Reference: https://www.nature.com/articles/s42256-024-00795-w

Code repository：https://github.com/bio-ontology-research-group/deepgo2


# Integration of GO predicted by DeepGO-SE

Load the DeepGO-SE prediction results, merge the prediction data of different GO types (BP, CC, MF), and count the number of predictions for each GO type.

In [4]:
# Load DeepGO-SE prediction results
go_types = ['BP', 'CC', 'MF']
df_list = []
for go in go_types:
    fp = os.path.join(deepgo_base, f"{go}.csv")
    df = pd.read_csv(fp, header=None, sep='\t', names=['uniprot', 'GO_term', 'kcat'])
    df['go_type'] = go
    df_list.append(df)
df_final = pd.concat(df_list)
df_final.to_excel(os.path.join(deepgo_base, "GO_Predictions_Combined.xlsx"), index=False)

result = {}
for _, row in df_final.iterrows():
    result.setdefault(row['go_type'], {}).setdefault(row['uniprot'], set()).add(row['GO_term'])
for gt in result:
    for uid in result[gt]:
        result[gt][uid] = list(result[gt][uid])
        
print("GO term counts by type:")
print(df_final['go_type'].value_counts())

GO term counts by type:
BP    75631
MF    30511
CC    15317
Name: go_type, dtype: int64


It is to load the GO (Gene Ontology) data and the kcat value file, and calculate the average kcat value of the GO items of the specified organisms (such as Escherichia coli, Bacillus subtilis, etc.)

In [5]:
go = obo_parser.GODag(obo_path)

# Calculate GO-kcat values
go_kcat_out_file = os.path.join(output_dir, "go_kcat_mean_parent.json")
go_term_mean_kcat_dict = get_go_term_mean_kcat_by_org_v3_2(norm_model, result, org_type, org_name, GO_kcat_file, go)
with open(go_kcat_out_file, 'w') as f:
    json.dump(go_term_mean_kcat_dict, f, indent=4)

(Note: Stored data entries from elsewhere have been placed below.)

-- ==== Sys2Proof/Tests/Slice0.lean ====
section
/-! SUPPORT. The package's own tests: words of the spec decoded, ill-formed terms refused, single steps against the
vectors of spec/95_test_vectors.md, and for every obligation with hypotheses a witness that meets them. -/

namespace Sys2Proof.Tests

open Sys2Proof Sys2Proof.Machine

/-! ### Small states -/

/-- A parameter record with every field a literal. -/
def cfg0 : Config.Params := { defaultParams with drPin := 3, busClockHz := 400000, busPullups := true }

/-- A session's answer: outcome and bytes; taken, quick, nothing of the sensor's own accord. -/
def answer (o : Config.SessionOutcome) (b0 b1 : Byte) : Config.SessionAnswer :=
  { outcome := o, b0 := b0, b1 := b1, ms := 1, latched := true, cleared := false, drift := [], later := [], ptr := 0 }

/-- The environment's answers: the agents' turns and the sessions' answers. -/
def script (ts : List Config.Agent) (as : List Config.SessionAnswer) : Inputs :=
  { turns := ts, sessions := as, configs := [⟨.ok, .ok⟩], delays := [0, 0], levels := [1], resets := [],
    draws := 0 }

/-- An idle engine, a free SLC in `l`. -/
def at_ (l : LcState) (ts : List Config.Agent) (as : List Config.SessionAnswer) : State :=
  { State.reset with
    slc := { lcState := l, lcBusy := false, stage := .idle }
    inputs := script ts as
    cfg := cfg0 }

/-- An engine in phase `p`, its session open or not, on these operands. -/
def inPhase (p : Phase) (op : RpeOp) (o : Bool) (a : RegAddr) (v : Byte) (ts : List Config.Agent)
    (as : List Config.SessionAnswer) : State :=
  { at_ .busConfigured ts as with
    rpe := { opR := op, addrR := a, valR := v, phase := p, sessOpen := o, resValid := false, resCode := .ok,
             hiR := none, loR := none } }

/-- A field of the next state. -/
def after {α : Type} (o : Host.Outcome State Fault Refusal) (f : State → α) : Option α :=
  match o with
  | .next s => some (f s)
  | .fault _ => none
  | .refused _ => none

/-- The state of an outcome that answers one, else the default. -/
def nextOr (d : State) (o : Host.Outcome State Fault Refusal) : State :=
  match o with
  | .next s => s
  | .fault _ => d
  | .refused _ => d

/-- The refusal of an outcome. -/
def refusal (o : Host.Outcome State Fault Refusal) : Option Refusal :=
  match o with
  | .next _ => none
  | .fault _ => none
  | .refused r => some r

../data/GO/go-basic.obo: fmt(1.2) rel(2025-03-16) 43,544 Terms


100%|██████████| 5883/5883 [11:14<00:00,  8.72it/s] 


# Obtain the Reaction-gene-GO relationship

In [None]:
# Post-process into max/mean/median
for go_type in ['Total']:
    for clc_type in ['median']:
        out_file = os.path.join(output_dir, f'go_kcat_mean_parent_process_{go_type}_{clc_type}.json')
        data = process_data(go_term_mean_kcat_dict, go_type, clc_type)
        with open(out_file, 'w') as f:
            json.dump(data, f, indent=4)

print("\nSummary of GO-term kcat coverage:")
for gt in ['Total']:
    count = sum(1 for reac in go_term_mean_kcat_dict if any(go_term_mean_kcat_dict[reac][gt].values()))
    print(f"{gt}: {count} reactions")


Summary of GO-term kcat coverage:
Total: 5338 reactions